/-- A holder sends tokens of a line, with the data (R386): they are between holders until they are received. -/
def State.sendTokens (s : State) (line : Nat) (who dest : Option Nat) (n : Nat) (owner : Bool) : State :=
  let t := s.lineOrHome line
  if n = 0 then s
  else
    let data := s.lineData t
    let m : TokenMsg := { line := line, dest := dest, tokens := n, owner := owner, data := data }
    let t := { t.take who n owner with data := if owner then data else t.data }
    let s := s.putLine t
    { s with tokens := { s.tokens with msgs := s.tokens.msgs ++ [m] } }

/-- The active persistent requester of a line: the lowest die number (R387). -/
def State.activeRequester (s : State) (line : Nat) : Option Nat :=
  leastBy id ((s.tokens.persistent.filter fun p => p.2.1 = line).map Prod.fst)

/-- While a persistent request for a line is active, every holder sends every token of it to the requester (R387). -/
def State.feedPersistent (s : State) (line : Nat) : State :=
  match s.activeRequester line with
  | none => s
  | some d =>
    let t := s.lineOrHome line
    if t.poisoned then s
    else
      let from' := none :: (t.holders.filter fun h => h.die != d).map fun h => some h.die
      from'.foldl (fun s w =>
        let h := (s.lineOrHome line).held w
        s.sendTokens line w (some d) h.1 h.2) s

/-- The home gathers all 64 tokens of a line with its data (R388). The gathering's messages lie inside the step that
needs it (DESIGN CHOICE, log entry 12); the access done, its tokens go to a persistent request for the line (`feedPersistent`). -/
def State.gather (s : State) (key : Nat) : State :=
  match s.tokenLine key with
  | none => s
  | some t =>
    if t.poisoned then s
    else
      let s := if t.homeOwner then s else { s with mem := s.mem.writeN t.key t.data }
      { s with tokens := { s.tokens with
          lines := s.tokens.lines.filter fun x => x.key != t.key
          msgs := s.tokens.msgs.filter fun m => m.line != t.key } }

/-- Bytes of a token-class location read at its home, which gathers the tokens, and passes them on after the access while a
persistent request is active (R387, R388). -/
def State.homeTokenRead (s : State) (key n : Nat) : List Byte × State :=
  let s := s.gather key
  (s.tokenRead key n, s.feedPersistent (lineOf key))

/-- Bytes of a token-class location written at its home (R387, R388). -/
def State.homeTokenWrite (s : State) (key : Nat) (bs : List Byte) : State :=
  ((s.gather key).tokenWrite key bs).feedPersistent (lineOf key)

/-- A store at supervisor level to a poisoned line creates all tokens at the home and clears the poison (R394). -/
def State.unpoisonLine (s : State) (key : Nat) : State :=
  match s.tokenLine key with
  | none => s
  | some t =>
    if t.poisoned then
      { s with tokens := { s.tokens with lines := s.tokens.lines.filter fun x => x.key != t.key } }
    else s

/-- Tokens that a die's agent may use for an access to a line: those it holds, but none between the one access of its
persistent request and the deactivation (R387). -/
def State.agentTokens (s : State) (die key : Nat) : Nat :=
  if s.tokens.persistent.any fun p => p.1 = die && p.2.1 = lineOf key && p.2.2 then 0
  else
    match s.tokenLine key with
    | none => 0
    | some t => ((t.holders.find? fun h => h.die = die).map Holder.tokens).getD 0

/-- A die's agent has performed an access to a line, a store where `write`: a request that asked for no more is over, and a
persistent one whose access this was is to be deactivated (R386, R387). A load ends no request for the tokens of a store. -/
def State.tokenServed (s : State) (die key : Nat) (write : Bool) : State :=
  let line := lineOf key
  let reqs := s.tokens.reqs.filter fun r => !(r.die = die && r.line = line && (write || !r.write))
  let served := !reqs.any fun r => r.die = die && r.line = line
  { s with tokens := { s.tokens with
      reqs := reqs
      persistent := mapIf (fun (p : Nat × Nat × Bool) => served && p.1 = die && p.2.1 = line) (fun p => (p.1, p.2.1, true))
        s.tokens.persistent } }

/-- Whether a die's agent lacks the tokens that a load, or a store, of a line needs (R385). -/
def State.lacksTokens (s : State) (die line : Nat) (write : Bool) : Bool :=
  let n := ((s.lineOrHome line).held (some die)).1
  if write then n != 64 else n = 0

○ ○ ○

PROBLEM TO WORK ON:
Every line above that contains the word "else" should be reported.

SOLUTION BELOW:
  else
    let t := { t.take who n owner with data := if owner then data else t.data }
    else
    else
      let s := if t.homeOwner then s else { s with mem := s.mem.writeN t.key t.data }
    else s
  else
  if write then n != 64 else n = 0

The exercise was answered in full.